-- push

@[simp] theorem State.push_mem (s : State) (w : Word) (h : s.sp.val < stackDepth) : (s.push w h).mem = s.mem := rfl
@[simp] theorem State.push_v (s : State) (w : Word) (h : s.sp.val < stackDepth) : (s.push w h).v = s.v := rfl
@[simp] theorem State.push_i (s : State) (w : Word) (h : s.sp.val < stackDepth) : (s.push w h).i = s.i := rfl
@[simp] theorem State.push_pc (s : State) (w : Word) (h : s.sp.val < stackDepth) : (s.push w h).pc = s.pc := rfl
@[simp] theorem State.push_stack (s : State) (w : Word) (h : s.sp.val < stackDepth) : (s.push w h).stack = s.stack.set s.sp.val w h := rfl
@[simp] theorem State.push_sp (s : State) (w : Word) (h : s.sp.val < stackDepth) : (s.push w h).sp = ⟨s.sp.val + 1, Nat.succ_lt_succ h⟩ := rfl
@[simp] theorem State.push_dt (s : State) (w : Word) (h : s.sp.val < stackDepth) : (s.push w h).dt = s.dt := rfl
@[simp] theorem State.push_st (s : State) (w : Word) (h : s.sp.val < stackDepth) : (s.push w h).st = s.st := rfl
@[simp] theorem State.push_disp (s : State) (w : Word) (h : s.sp.val < stackDepth) : (s.push w h).disp = s.disp := rfl
@[simp] theorem State.push_dirty (s : State) (w : Word) (h : s.sp.val < stackDepth) : (s.push w h).dirty = s.dirty := rfl
@[simp] theorem State.push_keys (s : State) (w : Word) (h : s.sp.val < stackDepth) : (s.push w h).keys = s.keys := rfl
@[simp] theorem State.push_fault (s : State) (w : Word) (h : s.sp.val < stackDepth) : (s.push w h).fault = s.fault := rfl
@[simp] theorem State.push_cfg (s : State) (w : Word) (h : s.sp.val < stackDepth) : (s.push w h).cfg = s.cfg := rfl
@[simp] theorem State.push_draws (s : State) (w : Word) (h : s.sp.val < stackDepth) : (s.push w h).draws = s.draws := rfl
@[simp] theorem State.push_diags (s : State) (w : Word) (h : s.sp.val < stackDepth) : (s.push w h).diags = s.diags := rfl
@[simp] theorem State.push_getV (s : State) (w : Word) (h : s.sp.val < stackDepth) (r : Reg) : (s.push w h).getV r = s.getV r := rfl

-- drop

@[simp] theorem State.drop_mem (s : State) : s.drop.mem = s.mem := rfl
@[simp] theorem State.drop_v (s : State) : s.drop.v = s.v := rfl
@[simp] theorem State.drop_i (s : State) : s.drop.i = s.i := rfl
@[simp] theorem State.drop_pc (s : State) : s.drop.pc = s.pc := rfl
@[simp] theorem State.drop_stack (s : State) : s.drop.stack = s.stack := rfl
@[simp] theorem State.drop_sp (s : State) : s.drop.sp = ⟨s.sp.val - 1, Nat.lt_of_le_of_lt (Nat.sub_le _ _) s.sp.isLt⟩ := rfl
@[simp] theorem State.drop_dt (s : State) : s.drop.dt = s.dt := rfl
@[simp] theorem State.drop_st (s : State) : s.drop.st = s.st := rfl
@[simp] theorem State.drop_disp (s : State) : s.drop.disp = s.disp := rfl
@[simp] theorem State.drop_dirty (s : State) : s.drop.dirty = s.dirty := rfl
@[simp] theorem State.drop_keys (s : State) : s.drop.keys = s.keys := rfl
@[simp] theorem State.drop_fault (s : State) : s.drop.fault = s.fault := rfl
@[simp] theorem State.drop_cfg (s : State) : s.drop.cfg = s.cfg := rfl
@[simp] theorem State.drop_draws (s : State) : s.drop.draws = s.draws := rfl
@[simp] theorem State.drop_diags (s : State) : s.drop.diags = s.diags := rfl
@[simp] theorem State.drop_getV (s : State) (r : Reg) : s.drop.getV r = s.getV r := rfl

-- emitDiag

@[simp] theorem State.emitDiag_mem (s : State) (w : Word) : (s.emitDiag w).mem = s.mem := rfl
@[simp] theorem State.emitDiag_v (s : State) (w : Word) : (s.emitDiag w).v = s.v := rfl
@[simp] theorem State.emitDiag_i (s : State) (w : Word) : (s.emitDiag w).i = s.i := rfl
@[simp] theorem State.emitDiag_pc (s : State) (w : Word) : (s.emitDiag w).pc = s.pc := rfl
@[simp] theorem State.emitDiag_stack (s : State) (w : Word) : (s.emitDiag w).stack = s.stack := rfl
@[simp] theorem State.emitDiag_sp (s : State) (w : Word) : (s.emitDiag w).sp = s.sp := rfl
@[simp] theorem State.emitDiag_dt (s : State) (w : Word) : (s.emitDiag w).dt = s.dt := rfl
@[simp] theorem State.emitDiag_st (s : State) (w : Word) : (s.emitDiag w).st = s.st := rfl
@[simp] theorem State.emitDiag_disp (s : State) (w : Word) : (s.emitDiag w).disp = s.disp := rfl
@[simp] theorem State.emitDiag_dirty (s : State) (w : Word) : (s.emitDiag w).dirty = s.dirty := rfl
@[simp] theorem State.emitDiag_keys (s : State) (w : Word) : (s.emitDiag w).keys = s.keys := rfl
@[simp] theorem State.emitDiag_fault (s : State) (w : Word) : (s.emitDiag w).fault = s.fault := rfl
@[simp] theorem State.emitDiag_cfg (s : State) (w : Word) : (s.emitDiag w).cfg = s.cfg := rfl
@[simp] theorem State.emitDiag_draws (s : State) (w : Word) : (s.emitDiag w).draws = s.draws := rfl
@[simp] theorem State.emitDiag_diags (s : State) (w : Word) : (s.emitDiag w).diags = { pc := s.pc, word := w } :: s.diags := rfl
@[simp] theorem State.emitDiag_getV (s : State) (w : Word) (r : Reg) : (s.emitDiag w).getV r = s.getV r := rfl

-- setFlag

@[simp] theorem State.setFlag_mem (s : State) (c : Bool) : (s.setFlag c).mem = s.mem := rfl
@[simp] theorem State.setFlag_i (s : State) (c : Bool) : (s.setFlag c).i = s.i := rfl
@[simp] theorem State.setFlag_pc (s : State) (c : Bool) : (s.setFlag c).pc = s.pc := rfl
@[simp] theorem State.setFlag_stack (s : State) (c : Bool) : (s.setFlag c).stack = s.stack := rfl
@[simp] theorem State.setFlag_sp (s : State) (c : Bool) : (s.setFlag c).sp = s.sp := rfl
@[simp] theorem State.setFlag_dt (s : State) (c : Bool) : (s.setFlag c).dt = s.dt := rfl
@[simp] theorem State.setFlag_st (s : State) (c : Bool) : (s.setFlag c).st = s.st := rfl
@[simp] theorem State.setFlag_disp (s : State) (c : Bool) : (s.setFlag c).disp = s.disp := rfl
@[simp] theorem State.setFlag_dirty (s : State) (c : Bool) : (s.setFlag c).dirty = s.dirty := rfl
@[simp] theorem State.setFlag_keys (s : State) (c : Bool) : (s.setFlag c).keys = s.keys := rfl
@[simp] theorem State.setFlag_fault (s : State) (c : Bool) : (s.setFlag c).fault = s.fault := rfl
@[simp] theorem State.setFlag_cfg (s : State) (c : Bool) : (s.setFlag c).cfg = s.cfg := rfl
@[simp] theorem State.setFlag_draws (s : State) (c : Bool) : (s.setFlag c).draws = s.draws := rfl
@[simp] theorem State.setFlag_diags (s : State) (c : Bool) : (s.setFlag c).diags = s.diags := rfl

EXERCISE PROMPT:
Reproduce, character for character, only the lines of the preceding data that start at the line with "w).disp = s.disp := rfl" and end at the line with "w).keys = s.keys := rfl", both included.

OUTPUT OF THE TASK:
@[simp] theorem State.emitDiag_disp (s : State) (w : Word) : (s.emitDiag w).disp = s.disp := rfl
@[simp] theorem State.emitDiag_dirty (s : State) (w : Word) : (s.emitDiag w).dirty = s.dirty := rfl
@[simp] theorem State.emitDiag_keys (s : State) (w : Word) : (s.emitDiag w).keys = s.keys := rfl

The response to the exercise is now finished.